Saved entries:
=== Section Start ===

-- ==== Sys2Proof/Laws/Display.lean ====
section
/-! SUPPORT. The compositor: what one pixel write and one sprite bit do. -/

namespace Sys2Proof.Machine

/-- A pixel reads what was last written to it; every other pixel is as before. -/
theorem Framebuffer.pixel_setPixel (fb : Framebuffer) (x x' : Fin 64) (y y' : Fin 32) (b : Bool) :
    (fb.setPixel x y b).pixel x' y' = if x' = x ∧ y' = y then b else fb.pixel x' y' := by
  unfold Framebuffer.setPixel Framebuffer.pixel
  by_cases hy : y' = y
  · subst hy
    by_cases hx : x' = x
    · subst hx; simp
    · have : x.val ≠ x'.val := fun e => hx (Fin.ext e.symm)
      simp [hx, Vector.getElem_set_ne, this]
  · have : y.val ≠ y'.val := fun e => hy (Fin.ext e.symm)
    simp [hy, Vector.getElem_set_ne, this]

/-- Every pixel of the clear framebuffer is 0. -/
@[simp] theorem Framebuffer.pixel_clear (x : Fin 64) (y : Fin 32) : Framebuffer.clear.pixel x y = false := by
  simp [Framebuffer.clear, Framebuffer.pixel]

/-- Two framebuffers with the same pixels are equal data. -/
theorem Framebuffer.ext_pixel {f g : Framebuffer} (h : ∀ x y, f.pixel x y = g.pixel x y) : f = g := by
  refine Vector.ext fun y hy => Vector.ext fun x hx => ?_
  exact h ⟨x, hx⟩ ⟨y, hy⟩

/-- One sprite bit changes one pixel (R235). -/
theorem drawBit_pixel (x0 y0 j : Nat) (bit : Bool) (acc : Framebuffer × Bool) (x : Fin 64) (y : Fin 32) :
    (drawBit x0 y0 j bit acc).1.pixel x y =
      if x = destX x0 (j % 8) ∧ y = destY y0 (j / 8) then acc.1.pixel x y ^^ bit else acc.1.pixel x y := by
  simp only [drawBit, Framebuffer.pixel_setPixel, Config.spriteWidth]
  split
  · next h => rw [h.1, h.2]
  · rfl

/-- One sprite bit sets the collision flag iff it is 1 at a pixel that is 1 (R236). -/
theorem drawBit_hit (x0 y0 j : Nat) (bit : Bool) (acc : Framebuffer × Bool) :
    (drawBit x0 y0 j bit acc).2 = (acc.2 || (bit && acc.1.pixel (destX x0 (j % 8)) (destY y0 (j / 8)))) := rfl

/-- Bit j of a sprite is bit `7 - j mod 8` of byte `j div 8` (R232). -/
theorem spriteBits_getD : ∀ (bytes : List Byte) (j : Nat), j < 8 * bytes.length →
    (spriteBits bytes).getD j false = (bytes.getD (j / 8) 0).getLsbD (7 - j % 8)
  | [], _, h => by simp at h
  | b :: bs, j, h => by
    rw [List.length_cons] at h
    have hl : (byteBits b).length = 8 := by simp [byteBits]
    rw [spriteBits, List.flatMap_cons]
    by_cases hj : j < 8
    · rw [List.getD_append _ _ _ _ (by omega), show j / 8 = 0 by omega, show j % 8 = j by omega]
      simp [byteBits, List.getD, hj]
    · rw [List.getD_append_right _ _ _ _ (by omega), hl]
      have := spriteBits_getD bs (j - 8) (by omega)
      rw [spriteBits] at this
      rw [this, show (j - 8) / 8 = j / 8 - 1 by omega, show (j - 8) % 8 = j % 8 by omega]
      obtain ⟨d, hd⟩ : ∃ d, j / 8 = d + 1 := ⟨j / 8 - 1, by omega⟩
      rw [hd, List.getD_cons_succ, Nat.add_sub_cancel]

theorem spriteBits_length (bytes : List Byte) : (spriteBits bytes).length = 8 * bytes.length := by
  induction bytes with
  | nil => rfl
  | cons b bs ih =>
    rw [spriteBits, List.flatMap_cons, List.length_append, ← spriteBits, ih, List.length_cons]
    simp [byteBits]
    omega

end Sys2Proof.Machine
end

=== Section End ===

PROMPT: From the first line above through the line that contains "1 (R236). -/", quote each line exactly. Output nothing more.

SOLUTION:
-- ==== Sys2Proof/Laws/Display.lean ====
section
/-! SUPPORT. The compositor: what one pixel write and one sprite bit do. -/

namespace Sys2Proof.Machine

/-- A pixel reads what was last written to it; every other pixel is as before. -/
theorem Framebuffer.pixel_setPixel (fb : Framebuffer) (x x' : Fin 64) (y y' : Fin 32) (b : Bool) :
    (fb.setPixel x y b).pixel x' y' = if x' = x ∧ y' = y then b else fb.pixel x' y' := by
  unfold Framebuffer.setPixel Framebuffer.pixel
  by_cases hy : y' = y
  · subst hy
    by_cases hx : x' = x
    · subst hx; simp
    · have : x.val ≠ x'.val := fun e => hx (Fin.ext e.symm)
      simp [hx, Vector.getElem_set_ne, this]
  · have : y.val ≠ y'.val := fun e => hy (Fin.ext e.symm)
    simp [hy, Vector.getElem_set_ne, this]

/-- Every pixel of the clear framebuffer is 0. -/
@[simp] theorem Framebuffer.pixel_clear (x : Fin 64) (y : Fin 32) : Framebuffer.clear.pixel x y = false := by
  simp [Framebuffer.clear, Framebuffer.pixel]

/-- Two framebuffers with the same pixels are equal data. -/
theorem Framebuffer.ext_pixel {f g : Framebuffer} (h : ∀ x y, f.pixel x y = g.pixel x y) : f = g := by
  refine Vector.ext fun y hy => Vector.ext fun x hx => ?_
  exact h ⟨x, hx⟩ ⟨y, hy⟩

/-- One sprite bit changes one pixel (R235). -/
theorem drawBit_pixel (x0 y0 j : Nat) (bit : Bool) (acc : Framebuffer × Bool) (x : Fin 64) (y : Fin 32) :
    (drawBit x0 y0 j bit acc).1.pixel x y =
      if x = destX x0 (j % 8) ∧ y = destY y0 (j / 8) then acc.1.pixel x y ^^ bit else acc.1.pixel x y := by
  simp only [drawBit, Framebuffer.pixel_setPixel, Config.spriteWidth]
  split
  · next h => rw [h.1, h.2]
  · rfl

/-- One sprite bit sets the collision flag iff it is 1 at a pixel that is 1 (R236). -/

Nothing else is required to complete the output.